-- ==== Sys2Proof/Machine/Round.lean ====
section
/-! DEFINITION. The rounding engine: ROUND under seven strategies (45_round.md R140 to R142). -/

namespace Sys2Proof.Machine

/-- Whether the engine rounds up (R140, R142): from the strategy, the sign, the truncated mantissa `t`, the discarded
remainder `r` and exactly half a unit in the last kept place. -/
def roundsUp (strat : Strategy) (sg : Bool) (t r half : Nat) : Bool :=
  match strat with
  | .midpointNearestEven => decide (half < r) || (r == half && t % 2 == 1)
  | .midpointAwayFromZero => decide (half ≤ r)
  | .midpointTowardZero => decide (half < r)
  | .toZero => false
  | .awayFromZero => r != 0
  | .toPositiveInfinity => !sg && r != 0
  | .toNegativeInfinity => sg && r != 0

/-- Half a unit in the last kept place, `g` places dropped: `5 * 10^(g-1)` (R141). -/
def halfUnit (g : Nat) : Nat := 5 * 10 ^ (g - 1)

/-- ROUND (R142): unchanged when the target places are not below the scale, else the truncated mantissa, rounded up or not;
the sign of a zero result is cleared. -/
def execRound (rd : RegNum) (imm : BitVec 8) (strat : Strategy) (s : State) : StepOutcome :=
  if s.scale rd ≤ imm.toNat then .next (complete rd .three (s.scale rd) {} s)
  else
    let g := s.scale rd - imm.toNat
    let m := s.val rd .three
    let up := roundsUp strat (s.sign rd) (m / 10 ^ g) (m % 10 ^ g) (halfUnit g)
    let t := m / 10 ^ g + up.toNat
    .next (complete rd .three imm.toNat { rnd := up }
      ((s.setVal rd .three t).setFs rd (t != 0 && s.sign rd) imm.toNat))

end Sys2Proof.Machine
end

_ _ _ _ _ _ _

Write out every entry above, word for word.

• **Response below**
-- ==== Sys2Proof/Machine/Round.lean ====
section
/-! DEFINITION. The rounding engine: ROUND under seven strategies (45_round.md R140 to R142). -/

namespace Sys2Proof.Machine

/-- Whether the engine rounds up (R140, R142): from the strategy, the sign, the truncated mantissa `t`, the discarded
remainder `r` and exactly half a unit in the last kept place. -/
def roundsUp (strat : Strategy) (sg : Bool) (t r half : Nat) : Bool :=
  match strat with
  | .midpointNearestEven => decide (half < r) || (r == half && t % 2 == 1)
  | .midpointAwayFromZero => decide (half ≤ r)
  | .midpointTowardZero => decide (half < r)
  | .toZero => false
  | .awayFromZero => r != 0
  | .toPositiveInfinity => !sg && r != 0
  | .toNegativeInfinity => sg && r != 0

/-- Half a unit in the last kept place, `g` places dropped: `5 * 10^(g-1)` (R141). -/
def halfUnit (g : Nat) : Nat := 5 * 10 ^ (g - 1)

/-- ROUND (R142): unchanged when the target places are not below the scale, else the truncated mantissa, rounded up or not;
the sign of a zero result is cleared. -/
def execRound (rd : RegNum) (imm : BitVec 8) (strat : Strategy) (s : State) : StepOutcome :=
  if s.scale rd ≤ imm.toNat then .next (complete rd .three (s.scale rd) {} s)
  else
    let g := s.scale rd - imm.toNat
    let m := s.val rd .three
    let up := roundsUp strat (s.sign rd) (m / 10 ^ g) (m % 10 ^ g) (halfUnit g)
    let t := m / 10 ^ g + up.toNat
    .next (complete rd .three imm.toNat { rnd := up }
      ((s.setVal rd .three t).setFs rd (t != 0 && s.sign rd) imm.toNat))

end Sys2Proof.Machine
end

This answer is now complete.